** Records supplied follows **
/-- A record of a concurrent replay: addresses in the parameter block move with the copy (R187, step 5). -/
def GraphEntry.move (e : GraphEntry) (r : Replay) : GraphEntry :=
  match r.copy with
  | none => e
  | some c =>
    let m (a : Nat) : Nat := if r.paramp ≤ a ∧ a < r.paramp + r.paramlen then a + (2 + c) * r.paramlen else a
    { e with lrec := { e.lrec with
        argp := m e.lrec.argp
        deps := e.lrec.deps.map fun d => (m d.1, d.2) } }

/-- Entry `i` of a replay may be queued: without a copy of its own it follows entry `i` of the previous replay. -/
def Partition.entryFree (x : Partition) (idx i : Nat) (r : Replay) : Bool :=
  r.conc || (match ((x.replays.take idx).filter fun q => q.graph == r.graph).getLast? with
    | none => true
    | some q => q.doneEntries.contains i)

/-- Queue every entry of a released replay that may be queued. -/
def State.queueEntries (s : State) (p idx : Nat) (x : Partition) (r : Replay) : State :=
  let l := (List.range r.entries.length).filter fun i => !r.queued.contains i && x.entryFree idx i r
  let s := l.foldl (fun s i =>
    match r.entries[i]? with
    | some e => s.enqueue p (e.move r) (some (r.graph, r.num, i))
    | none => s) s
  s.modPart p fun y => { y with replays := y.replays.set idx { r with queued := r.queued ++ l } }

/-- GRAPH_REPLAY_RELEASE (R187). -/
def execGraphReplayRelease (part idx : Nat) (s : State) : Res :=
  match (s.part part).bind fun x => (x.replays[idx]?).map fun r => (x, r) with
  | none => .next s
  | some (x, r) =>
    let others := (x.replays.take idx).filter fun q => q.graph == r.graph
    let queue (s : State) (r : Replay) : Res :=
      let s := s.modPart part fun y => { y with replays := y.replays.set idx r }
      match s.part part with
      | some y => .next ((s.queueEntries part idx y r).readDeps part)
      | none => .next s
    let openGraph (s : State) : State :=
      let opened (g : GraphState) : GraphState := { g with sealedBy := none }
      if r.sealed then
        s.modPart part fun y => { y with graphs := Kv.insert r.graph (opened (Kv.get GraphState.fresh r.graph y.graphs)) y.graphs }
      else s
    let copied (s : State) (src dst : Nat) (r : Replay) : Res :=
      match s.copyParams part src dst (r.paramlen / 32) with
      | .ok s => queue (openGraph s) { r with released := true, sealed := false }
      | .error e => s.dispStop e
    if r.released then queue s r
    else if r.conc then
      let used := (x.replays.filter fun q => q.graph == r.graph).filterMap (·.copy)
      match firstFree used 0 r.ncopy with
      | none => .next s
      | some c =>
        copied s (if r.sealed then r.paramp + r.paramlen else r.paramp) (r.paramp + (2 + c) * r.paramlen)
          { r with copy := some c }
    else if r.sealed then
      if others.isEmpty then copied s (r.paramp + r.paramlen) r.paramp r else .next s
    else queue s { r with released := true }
** End of Records supplied **
** Records supplied follows **
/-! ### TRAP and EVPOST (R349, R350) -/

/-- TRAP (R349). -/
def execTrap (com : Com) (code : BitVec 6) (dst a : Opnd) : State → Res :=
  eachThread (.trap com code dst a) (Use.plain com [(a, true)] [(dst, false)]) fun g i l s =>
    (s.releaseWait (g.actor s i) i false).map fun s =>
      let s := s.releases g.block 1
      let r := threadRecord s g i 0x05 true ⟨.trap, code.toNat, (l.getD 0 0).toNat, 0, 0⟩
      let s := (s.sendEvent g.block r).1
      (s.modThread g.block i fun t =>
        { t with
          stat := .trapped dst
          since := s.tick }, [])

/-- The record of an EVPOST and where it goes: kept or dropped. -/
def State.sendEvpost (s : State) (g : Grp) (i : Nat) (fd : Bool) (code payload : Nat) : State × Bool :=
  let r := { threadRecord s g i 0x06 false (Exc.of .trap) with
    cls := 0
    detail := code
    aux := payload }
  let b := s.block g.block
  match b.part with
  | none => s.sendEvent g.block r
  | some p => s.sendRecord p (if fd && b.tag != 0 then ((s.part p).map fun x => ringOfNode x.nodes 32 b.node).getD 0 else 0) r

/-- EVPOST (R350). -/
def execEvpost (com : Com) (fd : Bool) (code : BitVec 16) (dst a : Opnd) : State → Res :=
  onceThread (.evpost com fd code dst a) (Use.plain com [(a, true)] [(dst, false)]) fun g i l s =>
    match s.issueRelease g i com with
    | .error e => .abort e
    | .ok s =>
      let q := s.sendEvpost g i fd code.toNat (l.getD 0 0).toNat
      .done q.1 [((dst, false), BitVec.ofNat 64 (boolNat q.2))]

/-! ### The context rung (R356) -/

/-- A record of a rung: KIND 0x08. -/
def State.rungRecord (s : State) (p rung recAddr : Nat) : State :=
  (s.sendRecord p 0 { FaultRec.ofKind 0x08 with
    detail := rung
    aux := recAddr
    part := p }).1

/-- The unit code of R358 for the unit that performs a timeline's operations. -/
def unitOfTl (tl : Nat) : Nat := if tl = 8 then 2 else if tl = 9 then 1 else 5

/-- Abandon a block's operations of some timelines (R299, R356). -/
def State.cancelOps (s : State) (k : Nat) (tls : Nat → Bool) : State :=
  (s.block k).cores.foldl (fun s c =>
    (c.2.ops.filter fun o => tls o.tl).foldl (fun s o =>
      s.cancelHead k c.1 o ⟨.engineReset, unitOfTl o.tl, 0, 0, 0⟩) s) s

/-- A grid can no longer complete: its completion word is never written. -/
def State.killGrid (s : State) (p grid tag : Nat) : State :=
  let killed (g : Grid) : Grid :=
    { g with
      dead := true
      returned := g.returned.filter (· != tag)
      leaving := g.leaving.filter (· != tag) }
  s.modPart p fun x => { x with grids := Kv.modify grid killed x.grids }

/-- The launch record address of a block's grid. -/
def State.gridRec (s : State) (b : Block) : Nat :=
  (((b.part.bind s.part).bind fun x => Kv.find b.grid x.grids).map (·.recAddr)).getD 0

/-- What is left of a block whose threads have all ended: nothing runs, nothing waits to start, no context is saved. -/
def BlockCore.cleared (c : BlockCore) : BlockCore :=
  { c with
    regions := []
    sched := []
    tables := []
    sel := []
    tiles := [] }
** End of Records supplied **
• To do: In the listing above, find the line containing "def execGraphReplayRelease (part" and the line containing "else if r.conc then", then quote both, plus every line between them, exactly as written.

• Your response:
def execGraphReplayRelease (part idx : Nat) (s : State) : Res :=
  match (s.part part).bind fun x => (x.replays[idx]?).map fun r => (x, r) with
  | none => .next s
  | some (x, r) =>
    let others := (x.replays.take idx).filter fun q => q.graph == r.graph
    let queue (s : State) (r : Replay) : Res :=
      let s := s.modPart part fun y => { y with replays := y.replays.set idx r }
      match s.part part with
      | some y => .next ((s.queueEntries part idx y r).readDeps part)
      | none => .next s
    let openGraph (s : State) : State :=
      let opened (g : GraphState) : GraphState := { g with sealedBy := none }
      if r.sealed then
        s.modPart part fun y => { y with graphs := Kv.insert r.graph (opened (Kv.get GraphState.fresh r.graph y.graphs)) y.graphs }
      else s
    let copied (s : State) (src dst : Nat) (r : Replay) : Res :=
      match s.copyParams part src dst (r.paramlen / 32) with
      | .ok s => queue (openGraph s) { r with released := true, sealed := false }
      | .error e => s.dispStop e
    if r.released then queue s r
    else if r.conc then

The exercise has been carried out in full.